Let's look at the line that assigns a value to $x. The << operator is one that makes a custom string delimiter, in this case we have said the #SomeComment? on a line all by itself will be the end of the string - the full delimiter is therefore really "\n#SomeComment?\n". Also notice that the string starts on the line following the << operator.
So we set $x = "$answer=\"no\"\nsub fred {\n xxx\n}". It may be valid Perl, but the compiler doesn't know that yet, all we told it was that it is a string.
It follows that the compiler does not yet know about sub fred - if we use it in an expression our script will probably die on us.
So what if we want to call fred? We pass the string to the compiler to evaluate, after which it has not only set the new value to answer, it has compiled fred and stored it away ready for our call.
There are just two more details to explain - when we got the file out of the tarball, deferred compile was switched off. This is done by commenting the $x= <<.. line out, having preceded it with an assignment to an empty string. Now the lines follwoing are not inside a string, they are real Perl code. Now also when we eval $x, there is nothing to do.
And the final detail, the funny delimiter starts with a #, so that when it is not seen as a delimiter it is understood as a comment and does not snarl up the code.
That is how wiki.pl works.
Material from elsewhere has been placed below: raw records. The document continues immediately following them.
-- ==== Sys2Proof/Laws/Spelled.lean ====
section
/-! SUPPORT. What the small functions of the model say, once each: a region's window, the blocked condition, the release
of a step node by node, and the bytes of HSDO. -/

namespace Sys2Proof.Machine

/-! ### Conditions -/

theorem Region.holds_iff (r : Region) (l : Nat) :
    r.holds l = true ↔ r.valid = true ∧ r.start ≤ l ∧ l < r.start + r.size := by
  simp [Region.holds, and_assoc]

theorem Work.blockedFor_iff (w : Work) (a : LaneId) (n : Nat) :
    w.blockedFor a n = true ↔
      (w.node n).holder = .manual ∨ (∃ b, (w.node n).holder = .lane b ∧ b ≠ a) ∨
        ∃ b, (w.node n).waiter = some b ∧ b ≠ a := by
  rcases h : w.node n with ⟨_, _, holder, _, _, waiter⟩
  cases holder <;> cases waiter <;> simp [Work.blockedFor, h]

/-! ### The release of a step -/

@[simp] theorem Work.releaseStep_nil (w : Work) (e : Env) (a : LaneId) (c : CurStep) :
    w.releaseStep e a { c with nodes := [] } = w := rfl

theorem Work.releaseStep_cons (w : Work) (e : Env) (a : LaneId) (c : CurStep) (p : Nat × Fin 20)
    (ps : List (Nat × Fin 20)) :
    w.releaseStep e a { c with nodes := p :: ps } =
      (if (w.node p.1).holder = .lane a then w.releaseNode p.1 (lingerUntil e a c.step) else w).releaseStep e a
        { c with nodes := ps } := rfl

/-! ### HSDO -/

@[simp] theorem Port.hsdo_none (b : Bool) (start k : Nat) : (⟨none, b⟩ : Port).hsdo start k = hsdoFiller := rfl

@[simp] theorem Port.hsdo_some (r : Reply) (b : Bool) (start k : Nat) :
    (⟨some r, b⟩ : Port).hsdo start k = r.hsdo start k := rfl

theorem Reply.hsdo_before (r : Reply) {start k : Nat} (h : k < start) : r.hsdo start k = hsdoFiller := if_pos h

theorem Reply.hsdo_frame (r : Reply) (start i : Nat) : r.hsdo start (start + i) = r.frame.getD i hsdoFiller := by
  simp [Reply.hsdo]

theorem Reply.hsdo_after (r : Reply) {start k : Nat} (h : start + r.frame.length ≤ k) :
    r.hsdo start k = hsdoFiller := by
  have : r.frame.length ≤ k - start := by omega
  simp [Reply.hsdo, List.getElem?_eq_none this]

theorem Reply.frame_length (r : Reply) : r.frame.length = 4 + r.body.length := by
  simp [Reply.frame, Bytes.of16]; omega

end Sys2Proof.Machine
end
If you run it in deferred compile mode, well over half the source ends up in two strings and is not immediately compiled at all - it only gets compiled when DoWikiRequest realises it will be needed.
Hope that helps fellow newcomers to Perl --RiVer
DeferredCompile seems to serve up cached pages about five times faster than Compile-Everything-without-caching, at a cost of taking a little longer to create new pages (due to the cache flush).
Editing existing pages seems about the same with/without DeferredCompile. --RiVer
Can someone explain about DeferredCompile? I have no idea. --TakuyaMurata
Essentially, you store most of the program in a $string variable. If this part of the program is not needed, you don't compile it, thereby saving time and memory. The moment you do need it, you compile it (via do), thereby not losing any functionality. The cost is some complexity and therefore some overhead.
I see. Indeed, I tried to remove comment-out at $OtherCode, then browsing speed increased somewhat if not quite. Thanks --TakuyaMurata
I believe you only save time with languages that compile when run, like Perl, and I doubt you save memory. The byte-code used by compiled code will be smaller than the source, or I would think. In the case of UseMod, it speeds things up, but only when not running under mod_perl or something of that sort.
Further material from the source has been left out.